Agentic attack chains describe how local weaknesses compose into organisational impact. The risk is rarely a single prompt, response, or tool call. It is the path from influence, to intent, to authority, to state, to action, to impact.

This document is a defensive model. It does not provide operational exploit instructions. It helps teams identify where a chain can start, how it can move across the execution system, what evidence should be preserved, and where controls should interrupt the path.

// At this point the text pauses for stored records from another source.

/-- A drain fails (13 R300); what waits in an ordered slot keeps its count for a saved gang's resumption (06 R136, 13 R306). -/
def State.drainFail (s : State) (c : EngCmd) (reason : Nat) (ordered : Bool := false) : State := (s.engError c reason 2).engDone c 0 c.drainCount false ordered

/-- A contribution reaches its ordered slot (13 R298): none while all 32 are open. `y` holds its 4,096 elements, and its flags behind them. -/
def State.contribute (s : State) (c : EngCmd) (g : Group) (y : Words) : Option State :=
  let cc := { c with vals := y }
  match s.oslots.find? (fun o => o.ctx == g.ctx && o.addr == c.tileAddr && o.transpose == c.transpose) with
  | some o =>
    if o.nrank ≠ drainRanks c.ctl ∨ o.parts.any (fun p => p.1 == drainRank c.ctl) then some (s.drainFail c 3)
    else some { s with oslots := s.oslots.map (fun x => if x.ctx == o.ctx && x.addr == o.addr && x.transpose == o.transpose then { x with parts := x.parts ++ [(drainRank c.ctl, cc)] } else x) }
  | none =>
    if 32 ≤ s.oslots.length then none
    else some { s with oslots := s.oslots ++ [{ ctx := g.ctx, addr := c.tileAddr, transpose := c.transpose, nrank := drainRanks c.ctl, kern := g.kern, kseq := ((s.kern? g.kern).map (fun k => k.kseq)).getD 0, parts := [(drainRank c.ctl, cc)] }] }

/-- MDRAIN_COMPLETE (13 R295 to R298): the idx-th drain writes its tile under its mode, or reaches its ordered slot. -/
def execMdrainComplete (core idx : Nat) (s : State) : Host.Outcome State Fault Refusal :=
  .next (
    match (s.core core).drains[idx]? with
    | none => s
    | some c =>
      let drop (a : State) : State := a.setCore core { a.core core with drains := (a.core core).drains.eraseIdx idx }
      let wait (ctx va : Nat) (f : PgFault) : State :=
        let (s1, n) := s.engWait c ctx va f
        s1.setCore core { s1.core core with drains := (s1.core core).drains.set idx { c with wait := some n } }
      if c.wait.isSome then s
      else
        match s.group? c.grp with
        | none => drop s
        | some g =>
          let lay := Lay.ofBits c.entry
          if c.lost then (drop s).drainFail c 2
          else if drainMode c.ctl = 2 then
            match (s.viewOf core false).drainVals c g with
            | .error (.page va f) => wait g.ctx va f
            | .error x => ((drop s).drainFail c (s.engReason x)).engNote g.ctx x
            | .ok y =>
              match ((drop s).drainTouch core c g).contribute c g (wordsOfList (y.flatten.map (fun v => BitVec.ofNat 32 v.1) ++ [(y.flatten.foldl (fun (a : Flags) v => a ||| v.2) 0).setWidth 32])) with
              | some s1 => s1
              | none => s
          else
            match s.drainRun (s.viewOf core false) c g with
            | .error (.page va f) => wait g.ctx va f
            | .error x => ((drop s).drainFail c (s.engReason x)).engNote g.ctx x
            | .ok (ws, fl) =>
              match s.engCanPut core c.grp g lay.space (ws.map (fun w => w.1)) with
              | .error (.page va f) => wait g.ctx va f
              | .error x => ((drop s).drainFail c (s.engReason x)).engNote g.ctx x
              | .ok false => s
              | .ok true =>
                if drainMode c.ctl == 1 && s.midCopy (s.places c.grp g lay.space (lay.tileUnits c.at_ 64 64)) then s
                else (ws.foldl (fun a w => a.engPut core c.grp g lay.space w) ((drop s).drainTouch core c g)).engDone c fl c.drainCount (lay.space == 0))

For the surface map behind these chains, read Attack Surfaces: Agentic Execution Systems. For the underlying failure modes, read the threat model.

Progressive Breach Model

Agentic breach chains often follow this progression:

Untrusted language or data
intent or goal compromise
tool, workflow, or code action
credential or delegated authority use
memory, state, or context change
propagation across agents or systems
unsafe autonomous action
organisational impact

The breach progression below shows eight chronological stages from untrusted input to organisational impact.

timeline
title Progressive breach progression
Influence : Untrusted language or data
Intent : Goal compromise
Action : Tool, workflow, or code
Authority : Credential or delegated authority
State : Memory or context change
Propagation : Across agents or systems
Autonomy : Unsafe autonomous action
Impact : Organisational impact

Not every incident follows every stage. Some chains stop at unsafe disclosure or misleading advice. Others skip memory or multi-agent propagation. The model is useful because it makes defenders ask where influence becomes action and where action becomes durable impact.

Chain Stages

Stage	What changes	Control opportunity	Evidence to preserve
Influence enters	User input, retrieved text, tool output, message, ticket, email, or web content affects reasoning.	Label source, trust level, freshness, and sensitivity.	Prompt, source metadata, retrieval query, tool result, or message origin.
Intent shifts	The agent reinterprets the goal, prioritises a competing objective, or hides risk.	Keep user intent separate and re-check alignment before action.	User goal, planning trace, policy decision, and risk explanation.
Boundary is crossed	The agent selects a tool, workflow, code path, MCP server, skill, extension, or second agent.	Validate tool choice against task, identity, data sensitivity, and expected outcome.	Tool selection reason, parameters, capability metadata, and policy result.
Authority is used	A token, service identity, user session, approval, or delegated permission enables action.	Broker credentials and require scoped, task-bound authority.	Effective identity, scope, lifetime, approval, and secret-handling record.
State changes	Memory, files, tickets, repositories, queues, summaries, or downstream records are updated.	Review, scope, expire, and audit state changes.	Diff, memory write, state owner, provenance, and rollback path.
Propagation occurs	Another agent, workflow, human, or system treats manipulated output as trusted input.	Authenticate and label cross-agent messages and shared artefacts.	Sender, recipient, task scope, shared state, and downstream action trace.
Impact lands	Data, code, cloud resources, communications, financial processes, operations, or customers are affected.	Apply outcome controls, approval gates, rollback, and incident response.	Final action, business owner, customer or operational effect, and remediation record.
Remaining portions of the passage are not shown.